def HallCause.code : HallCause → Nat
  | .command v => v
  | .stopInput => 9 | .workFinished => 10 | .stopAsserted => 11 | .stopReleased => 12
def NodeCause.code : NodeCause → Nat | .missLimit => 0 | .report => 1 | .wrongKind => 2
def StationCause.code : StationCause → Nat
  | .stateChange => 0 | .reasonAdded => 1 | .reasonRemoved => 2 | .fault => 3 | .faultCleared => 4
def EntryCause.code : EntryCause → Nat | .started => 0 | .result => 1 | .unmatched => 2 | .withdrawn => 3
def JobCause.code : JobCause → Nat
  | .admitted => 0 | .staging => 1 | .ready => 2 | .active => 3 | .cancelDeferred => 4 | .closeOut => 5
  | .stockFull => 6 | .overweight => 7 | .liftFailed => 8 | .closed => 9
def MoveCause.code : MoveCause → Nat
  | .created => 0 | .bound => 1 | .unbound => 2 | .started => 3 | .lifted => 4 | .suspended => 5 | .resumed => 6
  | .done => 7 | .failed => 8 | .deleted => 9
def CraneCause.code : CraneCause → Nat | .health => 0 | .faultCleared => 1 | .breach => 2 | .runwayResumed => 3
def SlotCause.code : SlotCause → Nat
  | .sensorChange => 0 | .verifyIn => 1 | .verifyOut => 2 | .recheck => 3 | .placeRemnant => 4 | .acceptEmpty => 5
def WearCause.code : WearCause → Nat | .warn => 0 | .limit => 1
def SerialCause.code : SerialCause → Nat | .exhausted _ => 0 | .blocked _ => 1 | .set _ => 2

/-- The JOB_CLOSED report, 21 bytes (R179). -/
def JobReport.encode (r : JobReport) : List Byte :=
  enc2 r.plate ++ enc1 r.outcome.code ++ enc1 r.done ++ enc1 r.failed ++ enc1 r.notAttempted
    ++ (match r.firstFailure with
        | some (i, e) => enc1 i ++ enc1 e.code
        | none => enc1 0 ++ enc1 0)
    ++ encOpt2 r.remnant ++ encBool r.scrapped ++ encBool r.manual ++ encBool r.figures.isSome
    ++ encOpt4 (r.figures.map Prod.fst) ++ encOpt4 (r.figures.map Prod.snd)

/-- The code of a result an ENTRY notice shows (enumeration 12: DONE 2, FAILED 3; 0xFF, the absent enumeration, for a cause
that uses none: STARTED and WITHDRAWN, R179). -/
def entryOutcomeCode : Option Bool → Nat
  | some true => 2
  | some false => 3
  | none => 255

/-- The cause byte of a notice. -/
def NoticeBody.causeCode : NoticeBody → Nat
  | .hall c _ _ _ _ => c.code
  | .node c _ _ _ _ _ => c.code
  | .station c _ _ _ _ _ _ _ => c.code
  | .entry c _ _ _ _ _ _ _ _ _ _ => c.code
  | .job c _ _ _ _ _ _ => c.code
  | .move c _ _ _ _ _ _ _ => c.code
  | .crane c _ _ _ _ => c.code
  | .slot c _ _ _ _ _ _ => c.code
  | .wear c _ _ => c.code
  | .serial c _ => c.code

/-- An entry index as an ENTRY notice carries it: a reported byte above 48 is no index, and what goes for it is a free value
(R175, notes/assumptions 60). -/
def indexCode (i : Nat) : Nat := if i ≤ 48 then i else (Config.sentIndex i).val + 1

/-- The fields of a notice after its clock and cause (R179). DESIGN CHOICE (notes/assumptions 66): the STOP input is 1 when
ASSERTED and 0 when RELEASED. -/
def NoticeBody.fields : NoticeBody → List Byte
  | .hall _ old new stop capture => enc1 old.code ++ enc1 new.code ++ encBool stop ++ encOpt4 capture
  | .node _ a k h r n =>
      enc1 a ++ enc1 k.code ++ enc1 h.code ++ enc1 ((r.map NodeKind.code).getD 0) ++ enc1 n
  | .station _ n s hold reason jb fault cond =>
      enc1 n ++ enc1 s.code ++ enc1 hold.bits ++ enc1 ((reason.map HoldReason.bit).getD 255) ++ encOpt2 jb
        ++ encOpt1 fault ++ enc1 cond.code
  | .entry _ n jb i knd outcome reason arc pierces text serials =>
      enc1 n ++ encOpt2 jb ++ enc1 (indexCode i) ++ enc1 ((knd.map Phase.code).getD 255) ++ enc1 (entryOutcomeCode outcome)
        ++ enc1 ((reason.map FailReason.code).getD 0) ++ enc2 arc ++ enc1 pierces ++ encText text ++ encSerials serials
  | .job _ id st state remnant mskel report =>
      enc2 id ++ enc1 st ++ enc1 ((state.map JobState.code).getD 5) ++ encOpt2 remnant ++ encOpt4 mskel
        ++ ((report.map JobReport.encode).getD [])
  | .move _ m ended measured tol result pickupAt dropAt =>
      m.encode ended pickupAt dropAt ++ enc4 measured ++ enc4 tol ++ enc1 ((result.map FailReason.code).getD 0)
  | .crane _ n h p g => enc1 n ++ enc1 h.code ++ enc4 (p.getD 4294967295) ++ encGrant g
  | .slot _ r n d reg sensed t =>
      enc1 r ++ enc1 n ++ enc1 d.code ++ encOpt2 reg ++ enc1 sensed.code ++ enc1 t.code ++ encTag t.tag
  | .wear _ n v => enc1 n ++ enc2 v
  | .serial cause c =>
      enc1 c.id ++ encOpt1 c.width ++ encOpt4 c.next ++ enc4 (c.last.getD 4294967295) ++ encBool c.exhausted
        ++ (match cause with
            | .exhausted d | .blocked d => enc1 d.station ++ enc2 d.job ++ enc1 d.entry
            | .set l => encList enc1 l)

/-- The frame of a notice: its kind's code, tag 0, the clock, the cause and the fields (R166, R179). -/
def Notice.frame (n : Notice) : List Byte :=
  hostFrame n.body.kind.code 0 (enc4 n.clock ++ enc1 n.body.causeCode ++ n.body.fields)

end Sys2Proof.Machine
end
========
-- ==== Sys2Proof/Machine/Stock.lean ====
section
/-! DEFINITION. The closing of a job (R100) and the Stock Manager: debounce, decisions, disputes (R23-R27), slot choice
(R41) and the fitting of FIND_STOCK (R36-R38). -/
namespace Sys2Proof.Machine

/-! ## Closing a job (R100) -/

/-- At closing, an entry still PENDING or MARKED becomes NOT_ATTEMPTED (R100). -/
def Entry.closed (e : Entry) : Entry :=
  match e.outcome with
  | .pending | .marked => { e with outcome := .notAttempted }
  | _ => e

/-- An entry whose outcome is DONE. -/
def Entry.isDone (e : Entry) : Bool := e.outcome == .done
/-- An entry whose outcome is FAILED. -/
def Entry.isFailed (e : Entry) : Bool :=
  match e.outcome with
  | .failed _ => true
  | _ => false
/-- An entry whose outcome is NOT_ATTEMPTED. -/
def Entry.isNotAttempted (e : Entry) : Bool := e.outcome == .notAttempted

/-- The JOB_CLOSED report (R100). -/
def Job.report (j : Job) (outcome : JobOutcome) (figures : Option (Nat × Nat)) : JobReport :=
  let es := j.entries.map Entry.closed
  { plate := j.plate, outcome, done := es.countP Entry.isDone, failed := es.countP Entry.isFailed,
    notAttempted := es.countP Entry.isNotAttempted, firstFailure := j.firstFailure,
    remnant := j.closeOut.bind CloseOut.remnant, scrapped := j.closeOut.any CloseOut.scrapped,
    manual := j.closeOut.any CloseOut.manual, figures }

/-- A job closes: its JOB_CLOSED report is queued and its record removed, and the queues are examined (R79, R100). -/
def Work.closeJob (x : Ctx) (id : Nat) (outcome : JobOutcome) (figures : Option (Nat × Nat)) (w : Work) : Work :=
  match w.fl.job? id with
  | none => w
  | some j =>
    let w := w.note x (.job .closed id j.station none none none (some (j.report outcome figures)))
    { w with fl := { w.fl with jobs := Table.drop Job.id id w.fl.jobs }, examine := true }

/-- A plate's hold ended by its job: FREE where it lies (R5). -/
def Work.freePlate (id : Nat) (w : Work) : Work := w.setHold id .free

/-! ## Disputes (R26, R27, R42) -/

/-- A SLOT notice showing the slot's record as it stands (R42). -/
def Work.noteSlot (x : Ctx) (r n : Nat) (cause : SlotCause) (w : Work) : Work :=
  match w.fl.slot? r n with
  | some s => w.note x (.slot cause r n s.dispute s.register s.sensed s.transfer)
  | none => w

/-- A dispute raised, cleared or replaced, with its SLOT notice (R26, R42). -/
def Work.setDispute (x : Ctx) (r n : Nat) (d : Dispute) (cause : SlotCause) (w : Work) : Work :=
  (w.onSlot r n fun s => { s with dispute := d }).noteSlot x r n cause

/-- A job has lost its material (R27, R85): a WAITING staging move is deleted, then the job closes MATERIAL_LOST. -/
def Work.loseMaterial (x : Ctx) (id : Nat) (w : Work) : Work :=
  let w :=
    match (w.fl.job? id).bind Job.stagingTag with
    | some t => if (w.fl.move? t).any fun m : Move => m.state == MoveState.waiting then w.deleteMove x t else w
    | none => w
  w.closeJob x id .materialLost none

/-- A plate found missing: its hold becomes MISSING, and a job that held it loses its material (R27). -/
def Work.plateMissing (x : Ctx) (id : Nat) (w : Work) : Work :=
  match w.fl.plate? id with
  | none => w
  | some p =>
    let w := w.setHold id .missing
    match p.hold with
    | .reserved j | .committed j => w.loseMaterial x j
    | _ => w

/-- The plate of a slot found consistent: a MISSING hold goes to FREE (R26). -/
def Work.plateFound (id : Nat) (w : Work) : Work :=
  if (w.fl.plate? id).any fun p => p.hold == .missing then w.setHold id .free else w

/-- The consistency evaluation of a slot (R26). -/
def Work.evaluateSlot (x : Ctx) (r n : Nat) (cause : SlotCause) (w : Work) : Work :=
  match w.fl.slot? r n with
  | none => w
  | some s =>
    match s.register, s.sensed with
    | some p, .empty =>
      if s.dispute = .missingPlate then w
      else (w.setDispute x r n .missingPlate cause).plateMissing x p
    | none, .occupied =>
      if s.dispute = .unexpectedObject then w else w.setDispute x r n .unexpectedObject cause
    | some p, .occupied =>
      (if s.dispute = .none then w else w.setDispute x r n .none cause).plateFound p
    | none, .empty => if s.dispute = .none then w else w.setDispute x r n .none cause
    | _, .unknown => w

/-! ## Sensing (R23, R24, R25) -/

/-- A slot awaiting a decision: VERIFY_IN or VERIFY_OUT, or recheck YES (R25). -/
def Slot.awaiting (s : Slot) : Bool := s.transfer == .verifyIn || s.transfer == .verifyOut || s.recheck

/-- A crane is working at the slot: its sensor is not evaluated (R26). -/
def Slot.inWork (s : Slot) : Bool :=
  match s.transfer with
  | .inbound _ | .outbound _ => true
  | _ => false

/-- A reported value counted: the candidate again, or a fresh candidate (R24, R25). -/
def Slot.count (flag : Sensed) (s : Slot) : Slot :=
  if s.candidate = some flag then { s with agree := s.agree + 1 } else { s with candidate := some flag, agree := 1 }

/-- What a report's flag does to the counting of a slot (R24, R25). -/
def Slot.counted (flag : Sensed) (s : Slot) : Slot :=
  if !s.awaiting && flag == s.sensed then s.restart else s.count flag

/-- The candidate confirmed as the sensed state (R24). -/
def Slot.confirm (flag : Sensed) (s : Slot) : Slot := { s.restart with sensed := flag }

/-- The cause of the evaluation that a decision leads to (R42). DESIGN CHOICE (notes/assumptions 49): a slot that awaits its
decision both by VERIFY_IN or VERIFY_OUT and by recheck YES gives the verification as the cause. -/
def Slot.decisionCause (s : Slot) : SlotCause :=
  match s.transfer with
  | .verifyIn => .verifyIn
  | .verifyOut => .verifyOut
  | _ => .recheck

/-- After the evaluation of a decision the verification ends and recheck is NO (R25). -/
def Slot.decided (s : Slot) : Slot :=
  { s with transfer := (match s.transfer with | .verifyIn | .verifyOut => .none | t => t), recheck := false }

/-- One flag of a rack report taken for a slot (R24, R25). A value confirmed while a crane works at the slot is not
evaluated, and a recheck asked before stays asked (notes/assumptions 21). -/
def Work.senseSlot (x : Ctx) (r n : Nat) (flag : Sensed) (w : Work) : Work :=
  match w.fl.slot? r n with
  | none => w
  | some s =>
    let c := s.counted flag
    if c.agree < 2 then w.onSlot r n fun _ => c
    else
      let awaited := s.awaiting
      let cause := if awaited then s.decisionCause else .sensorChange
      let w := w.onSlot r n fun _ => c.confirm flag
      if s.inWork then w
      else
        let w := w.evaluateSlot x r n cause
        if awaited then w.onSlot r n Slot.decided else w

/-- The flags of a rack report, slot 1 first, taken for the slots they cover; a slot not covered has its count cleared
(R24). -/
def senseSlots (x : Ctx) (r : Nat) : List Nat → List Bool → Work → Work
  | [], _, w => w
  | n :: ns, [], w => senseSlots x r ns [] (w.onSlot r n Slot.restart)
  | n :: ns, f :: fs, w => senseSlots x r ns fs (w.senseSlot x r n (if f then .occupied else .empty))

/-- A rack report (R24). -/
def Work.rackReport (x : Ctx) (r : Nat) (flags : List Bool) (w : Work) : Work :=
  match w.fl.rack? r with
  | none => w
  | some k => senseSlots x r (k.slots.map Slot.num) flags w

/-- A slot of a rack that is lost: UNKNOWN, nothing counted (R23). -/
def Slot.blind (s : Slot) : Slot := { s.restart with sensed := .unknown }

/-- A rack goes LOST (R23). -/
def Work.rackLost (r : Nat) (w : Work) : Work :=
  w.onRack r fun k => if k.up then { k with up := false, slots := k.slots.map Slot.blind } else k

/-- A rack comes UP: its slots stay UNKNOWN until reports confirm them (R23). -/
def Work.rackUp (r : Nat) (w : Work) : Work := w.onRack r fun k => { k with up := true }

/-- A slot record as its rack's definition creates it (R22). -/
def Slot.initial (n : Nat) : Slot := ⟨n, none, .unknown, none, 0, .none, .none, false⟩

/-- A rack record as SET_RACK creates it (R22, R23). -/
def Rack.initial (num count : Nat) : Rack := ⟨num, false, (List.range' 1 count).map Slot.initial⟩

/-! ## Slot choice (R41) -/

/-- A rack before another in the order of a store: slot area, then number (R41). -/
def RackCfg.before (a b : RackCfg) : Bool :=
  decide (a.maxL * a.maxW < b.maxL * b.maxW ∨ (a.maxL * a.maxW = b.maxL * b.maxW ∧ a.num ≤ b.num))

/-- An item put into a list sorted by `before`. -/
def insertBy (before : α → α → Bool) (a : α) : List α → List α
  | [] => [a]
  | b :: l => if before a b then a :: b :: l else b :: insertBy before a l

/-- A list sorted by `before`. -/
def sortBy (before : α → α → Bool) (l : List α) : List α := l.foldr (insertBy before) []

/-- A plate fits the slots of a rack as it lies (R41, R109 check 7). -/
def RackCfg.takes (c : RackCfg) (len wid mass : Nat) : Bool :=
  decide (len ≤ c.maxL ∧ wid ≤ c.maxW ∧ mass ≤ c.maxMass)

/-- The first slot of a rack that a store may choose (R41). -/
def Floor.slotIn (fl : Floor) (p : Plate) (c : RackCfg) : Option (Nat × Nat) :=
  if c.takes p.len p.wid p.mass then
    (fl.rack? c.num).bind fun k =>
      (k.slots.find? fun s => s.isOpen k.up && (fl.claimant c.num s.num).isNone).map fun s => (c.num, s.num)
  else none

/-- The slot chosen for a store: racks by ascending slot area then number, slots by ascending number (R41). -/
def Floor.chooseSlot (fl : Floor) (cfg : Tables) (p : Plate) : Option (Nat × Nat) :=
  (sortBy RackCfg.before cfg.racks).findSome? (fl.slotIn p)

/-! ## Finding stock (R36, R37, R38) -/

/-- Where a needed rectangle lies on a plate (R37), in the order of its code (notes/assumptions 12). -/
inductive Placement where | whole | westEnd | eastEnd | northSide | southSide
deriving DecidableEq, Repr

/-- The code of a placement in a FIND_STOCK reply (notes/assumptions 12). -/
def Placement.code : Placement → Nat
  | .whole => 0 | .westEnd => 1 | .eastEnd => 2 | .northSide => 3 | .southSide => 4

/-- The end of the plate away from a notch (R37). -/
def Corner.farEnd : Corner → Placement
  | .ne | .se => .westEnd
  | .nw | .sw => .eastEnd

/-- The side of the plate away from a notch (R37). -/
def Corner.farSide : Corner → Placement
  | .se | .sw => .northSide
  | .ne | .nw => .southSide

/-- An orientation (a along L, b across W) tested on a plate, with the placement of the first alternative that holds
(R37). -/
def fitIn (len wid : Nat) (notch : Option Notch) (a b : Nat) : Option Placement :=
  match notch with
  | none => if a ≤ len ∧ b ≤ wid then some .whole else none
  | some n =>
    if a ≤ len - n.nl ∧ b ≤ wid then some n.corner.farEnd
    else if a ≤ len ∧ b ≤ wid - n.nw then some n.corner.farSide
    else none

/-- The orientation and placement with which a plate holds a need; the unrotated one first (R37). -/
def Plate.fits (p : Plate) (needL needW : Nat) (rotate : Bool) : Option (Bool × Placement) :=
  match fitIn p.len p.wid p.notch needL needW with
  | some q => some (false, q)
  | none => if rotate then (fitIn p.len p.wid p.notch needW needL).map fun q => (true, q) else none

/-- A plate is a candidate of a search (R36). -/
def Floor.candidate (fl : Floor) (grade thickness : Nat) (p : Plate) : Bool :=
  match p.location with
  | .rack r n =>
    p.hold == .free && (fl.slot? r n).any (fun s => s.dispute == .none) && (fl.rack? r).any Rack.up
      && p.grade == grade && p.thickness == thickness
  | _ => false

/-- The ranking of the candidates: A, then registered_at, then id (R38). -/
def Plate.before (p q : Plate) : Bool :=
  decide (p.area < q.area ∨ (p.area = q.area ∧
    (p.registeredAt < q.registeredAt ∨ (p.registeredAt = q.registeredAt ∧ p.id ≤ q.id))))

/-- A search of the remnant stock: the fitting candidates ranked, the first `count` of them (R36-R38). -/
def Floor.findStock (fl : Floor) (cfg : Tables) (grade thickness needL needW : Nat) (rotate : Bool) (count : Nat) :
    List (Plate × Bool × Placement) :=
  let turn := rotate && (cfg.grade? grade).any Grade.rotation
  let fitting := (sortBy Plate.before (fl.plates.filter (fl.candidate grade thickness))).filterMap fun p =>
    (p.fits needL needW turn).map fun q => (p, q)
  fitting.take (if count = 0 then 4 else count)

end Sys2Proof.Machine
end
========
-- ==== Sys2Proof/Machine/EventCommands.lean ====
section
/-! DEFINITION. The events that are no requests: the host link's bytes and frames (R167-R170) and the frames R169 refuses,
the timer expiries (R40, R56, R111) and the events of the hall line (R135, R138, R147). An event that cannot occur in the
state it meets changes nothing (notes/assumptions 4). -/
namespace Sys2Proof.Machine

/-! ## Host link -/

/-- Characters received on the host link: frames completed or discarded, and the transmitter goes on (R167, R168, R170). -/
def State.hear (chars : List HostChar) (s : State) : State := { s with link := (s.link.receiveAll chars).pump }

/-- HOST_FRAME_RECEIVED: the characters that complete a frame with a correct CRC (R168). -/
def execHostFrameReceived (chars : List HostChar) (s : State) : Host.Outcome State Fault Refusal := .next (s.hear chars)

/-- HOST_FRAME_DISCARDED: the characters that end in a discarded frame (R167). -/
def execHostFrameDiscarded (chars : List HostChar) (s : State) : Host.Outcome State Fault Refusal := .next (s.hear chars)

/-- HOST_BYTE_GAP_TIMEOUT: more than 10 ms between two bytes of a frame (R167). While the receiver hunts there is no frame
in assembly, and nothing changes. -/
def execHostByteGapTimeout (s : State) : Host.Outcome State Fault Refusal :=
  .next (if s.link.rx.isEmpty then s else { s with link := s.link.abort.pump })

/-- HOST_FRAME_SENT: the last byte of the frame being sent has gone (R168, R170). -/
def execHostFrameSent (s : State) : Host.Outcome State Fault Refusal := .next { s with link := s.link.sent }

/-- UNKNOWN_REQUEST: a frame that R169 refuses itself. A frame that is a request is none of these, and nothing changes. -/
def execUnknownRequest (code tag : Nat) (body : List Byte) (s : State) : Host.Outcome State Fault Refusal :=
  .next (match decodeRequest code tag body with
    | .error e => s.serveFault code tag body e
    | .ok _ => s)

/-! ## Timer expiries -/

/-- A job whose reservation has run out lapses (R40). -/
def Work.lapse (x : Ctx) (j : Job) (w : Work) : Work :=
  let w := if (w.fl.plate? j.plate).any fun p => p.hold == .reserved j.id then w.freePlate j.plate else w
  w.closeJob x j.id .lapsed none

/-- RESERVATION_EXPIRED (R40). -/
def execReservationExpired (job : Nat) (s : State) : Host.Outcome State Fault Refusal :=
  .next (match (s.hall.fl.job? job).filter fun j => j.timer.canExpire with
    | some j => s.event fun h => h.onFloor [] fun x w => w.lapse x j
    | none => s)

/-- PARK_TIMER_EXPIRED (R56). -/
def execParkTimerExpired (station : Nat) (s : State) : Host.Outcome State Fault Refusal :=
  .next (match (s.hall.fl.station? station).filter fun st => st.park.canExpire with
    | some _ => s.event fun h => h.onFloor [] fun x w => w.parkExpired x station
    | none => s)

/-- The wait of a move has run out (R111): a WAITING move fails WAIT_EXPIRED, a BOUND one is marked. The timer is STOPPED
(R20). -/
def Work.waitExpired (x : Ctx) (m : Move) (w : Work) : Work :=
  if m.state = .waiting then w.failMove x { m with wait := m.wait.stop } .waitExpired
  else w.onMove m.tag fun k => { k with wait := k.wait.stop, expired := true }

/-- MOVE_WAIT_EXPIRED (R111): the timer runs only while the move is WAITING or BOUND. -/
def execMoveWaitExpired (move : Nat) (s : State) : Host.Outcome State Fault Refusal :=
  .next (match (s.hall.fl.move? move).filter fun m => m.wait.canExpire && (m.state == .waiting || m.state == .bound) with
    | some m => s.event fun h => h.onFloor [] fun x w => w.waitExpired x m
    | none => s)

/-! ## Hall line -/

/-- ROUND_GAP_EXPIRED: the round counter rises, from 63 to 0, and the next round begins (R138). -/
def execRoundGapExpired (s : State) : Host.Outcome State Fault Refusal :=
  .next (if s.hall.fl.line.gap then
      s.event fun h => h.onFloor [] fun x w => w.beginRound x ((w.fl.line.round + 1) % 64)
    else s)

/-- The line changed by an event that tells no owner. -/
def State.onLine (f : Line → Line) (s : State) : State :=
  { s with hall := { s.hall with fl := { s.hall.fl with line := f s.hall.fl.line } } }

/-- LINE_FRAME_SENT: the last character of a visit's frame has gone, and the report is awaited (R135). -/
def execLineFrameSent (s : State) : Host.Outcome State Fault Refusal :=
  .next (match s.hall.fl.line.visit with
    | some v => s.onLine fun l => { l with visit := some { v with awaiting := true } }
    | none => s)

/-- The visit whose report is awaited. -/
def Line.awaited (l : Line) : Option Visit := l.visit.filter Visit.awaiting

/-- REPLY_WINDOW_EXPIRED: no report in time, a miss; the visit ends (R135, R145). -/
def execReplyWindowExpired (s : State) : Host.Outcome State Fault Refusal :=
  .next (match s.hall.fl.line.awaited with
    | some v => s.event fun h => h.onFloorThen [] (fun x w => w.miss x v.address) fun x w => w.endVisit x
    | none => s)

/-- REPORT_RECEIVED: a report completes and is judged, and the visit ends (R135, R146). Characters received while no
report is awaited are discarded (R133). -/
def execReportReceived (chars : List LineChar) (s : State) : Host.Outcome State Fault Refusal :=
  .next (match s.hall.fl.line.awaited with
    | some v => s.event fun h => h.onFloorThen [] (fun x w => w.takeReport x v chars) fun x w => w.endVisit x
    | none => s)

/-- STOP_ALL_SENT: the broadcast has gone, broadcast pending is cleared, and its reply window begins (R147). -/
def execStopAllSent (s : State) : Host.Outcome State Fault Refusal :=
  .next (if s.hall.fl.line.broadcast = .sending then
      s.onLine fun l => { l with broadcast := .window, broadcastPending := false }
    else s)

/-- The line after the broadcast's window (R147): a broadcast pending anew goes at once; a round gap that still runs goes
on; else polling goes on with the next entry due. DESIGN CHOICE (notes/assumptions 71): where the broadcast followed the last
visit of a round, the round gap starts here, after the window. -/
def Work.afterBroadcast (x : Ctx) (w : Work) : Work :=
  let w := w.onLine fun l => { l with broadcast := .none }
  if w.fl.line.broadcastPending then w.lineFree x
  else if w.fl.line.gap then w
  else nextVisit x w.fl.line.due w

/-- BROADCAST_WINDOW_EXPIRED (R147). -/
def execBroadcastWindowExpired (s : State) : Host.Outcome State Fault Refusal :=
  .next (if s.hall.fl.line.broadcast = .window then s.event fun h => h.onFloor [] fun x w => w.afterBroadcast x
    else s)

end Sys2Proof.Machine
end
========
EXERCISE INSTRUCTIONS
Where the listing above reaches the line that contains "def HallCause.code : HallCause → Nat", start retyping, and finish with the line that contains "4 | .closeOut => 5"; reproduce those lines exactly and no others.

EXPECTED OUTPUT
def HallCause.code : HallCause → Nat
  | .command v => v
  | .stopInput => 9 | .workFinished => 10 | .stopAsserted => 11 | .stopReleased => 12
def NodeCause.code : NodeCause → Nat | .missLimit => 0 | .report => 1 | .wrongKind => 2
def StationCause.code : StationCause → Nat
  | .stateChange => 0 | .reasonAdded => 1 | .reasonRemoved => 2 | .fault => 3 | .faultCleared => 4
def EntryCause.code : EntryCause → Nat | .started => 0 | .result => 1 | .unmatched => 2 | .withdrawn => 3
def JobCause.code : JobCause → Nat
  | .admitted => 0 | .staging => 1 | .ready => 2 | .active => 3 | .cancelDeferred => 4 | .closeOut => 5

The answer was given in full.